Preprocessing sure. But the different formats are necessary. Depending on the data in the texture, the compression algorithm may alter the data in a way that behaves better or worse (for example, textures representing normals vs material vs albedo).
Before I discuss rendering with you, can you first disclose your experience with game engines or rendering? It's sort of pointless to go into that discussion unless you understand how things have changed in the last 5-10 years or so.
edit:
Forgot to mention that shipping with a scripting engine is sort of easy. It's just a matter of whether it's exposed to the customer or not. Tons of games (even decade old ones) have shipped with turing complete editors for modding or making custom levels or what have you. I've written a custom VM for a homebrew project that can do precisely this.
Sure. Started out with some school projects that were beautiful object-oriented single-thread vistor-pattern for rendering in fixed-function OpenGL. This predictably led to terrible performance. At the end of school, friend and I decided to extract that code and try to build a real engine around it.
Upgraded to thread-safe rendering in OpenGL, one thread handling rendering and windowing tasks, other threads game logic and submitting draw requests, and ultimately other threads handling resource loading onto the GPU (though that came later towards the end).
Upgraded that to actually use the programmable pipeline, and finally added support for FBOs and uniforms and buffers and everything so we could actually start on deferred rendering as outlined in Engel's blog and other places. Never did transparency, but if I remember correctly the goal was to probably do something like screen-door+deferred. For the life of me I can't remember the paper we were looking at.

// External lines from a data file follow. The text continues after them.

def W.snapshot : Nat := W.queueCat ||| W.updSeam

theorem snapshot_frame (s : State) (v n : Nat) (trailer : Bool) : Frame W.snapshot s (State.snapshot s v n trailer) := by
  unfold State.snapshot
  repeat' first
    | with_reducible assumption
    | with_reducible exact Frame.refl _ _
    | (intro _ _ _)
    | (intro _ _)
    | decide +kernel
    | with_reducible apply Frame.step (queueCat_frame ..)
    | with_reducible apply Frame.step (updSeam_frame ..)
    | with_reducible apply Frame.ite
    | split
    | (dsimp only; split)

def W.catalogueDue : Nat := W.snapshot

theorem catalogueDue_frame (s : State) (v n : Nat) : Frame W.catalogueDue s (State.catalogueDue s v n) := by
  unfold State.catalogueDue
  repeat' first
    | with_reducible assumption
    | with_reducible exact Frame.refl _ _
    | decide +kernel
    | with_reducible apply Frame.step (snapshot_frame ..)
    | with_reducible apply Frame.ite
    | split
    | (dsimp only; split)

def W.dropSlot : Nat := W.releaseSlot

theorem dropSlot_frame (s : State) (l : SealedLode) : Frame W.dropSlot s (State.dropSlot s l) := by
  unfold State.dropSlot
  repeat' first
    | with_reducible assumption
    | with_reducible exact Frame.refl _ _
    | decide +kernel
    | with_reducible apply Frame.step (releaseSlot_frame ..)
    | split
    | (dsimp only; split)

def W.exhaust : Nat := fm [F.WRP_SEAM_EXHAUSTED] ||| em [E.WRP_SEAM_EXHAUSTED] ||| W.dropSlot ||| W.exhaustWrites |||
    W.updSeam

theorem exhaust_frame (s : State) (v n index : Nat) : Frame W.exhaust s (State.exhaust s v n index) := by
  unfold State.exhaust
  repeat' first
    | with_reducible assumption
    | with_reducible exact Frame.refl _ _
    | (intro _ _ _)
    | (intro _ _)
    | decide +kernel
    | (with_reducible apply Frame.forEach; rotate_left; intro _ _ _)
    | with_reducible apply Frame.setB
    | with_reducible apply Frame.step (dropSlot_frame ..)
    | with_reducible apply Frame.step (exhaustWrites_frame ..)
    | with_reducible apply Frame.step (updSeam_frame ..)
    | with_reducible apply raise_fr
    | with_reducible refine Frame.ofPair (by assumption) ?_

def W.skipAll : Nat := W.addSkip ||| W.exhaust

theorem skipAll_frame (s : State) (v n : Nat) (l : List (Nat × Nat × Nat)) : Frame W.skipAll s (s.skipAll v n l) := by
  induction l generalizing s with
  | nil => exact Frame.refl _ _
  | cons p l ih =>
    obtain ⟨pos, reason, lode⟩ := p
    unfold State.skipAll
    split
    · exact (exhaust_frame ..).mono (by decide +kernel)
    · exact (ih _).step ((addSkip_frame ..).mono (by decide +kernel)) (by simp [subMask])

def W.countAccepted : Nat := fm [F.WRP_SEAM_LODES] ||| W.dropSlot ||| W.updSeam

Eventual goal was to do full deferred lighting and PBR, but by that point I'd moved over to web development. Every time I went back to that codebase, clean and organized as it was, it was just such a pain in the ass to do anything compared to splatting some JS and Three onto the screen and being done with it.
Concurrent with that, I was doing 3D CAD software development in Java with Ardor3D. So, big annoying retained-mode scenegraph with all the BVH nonsense you could ever want, and a bunch of legacy files for things that, when one rendered a building all at once, would kill the graphics card. And don't even get me started on trying to sort out order-independent transparency for that...one of my great failures.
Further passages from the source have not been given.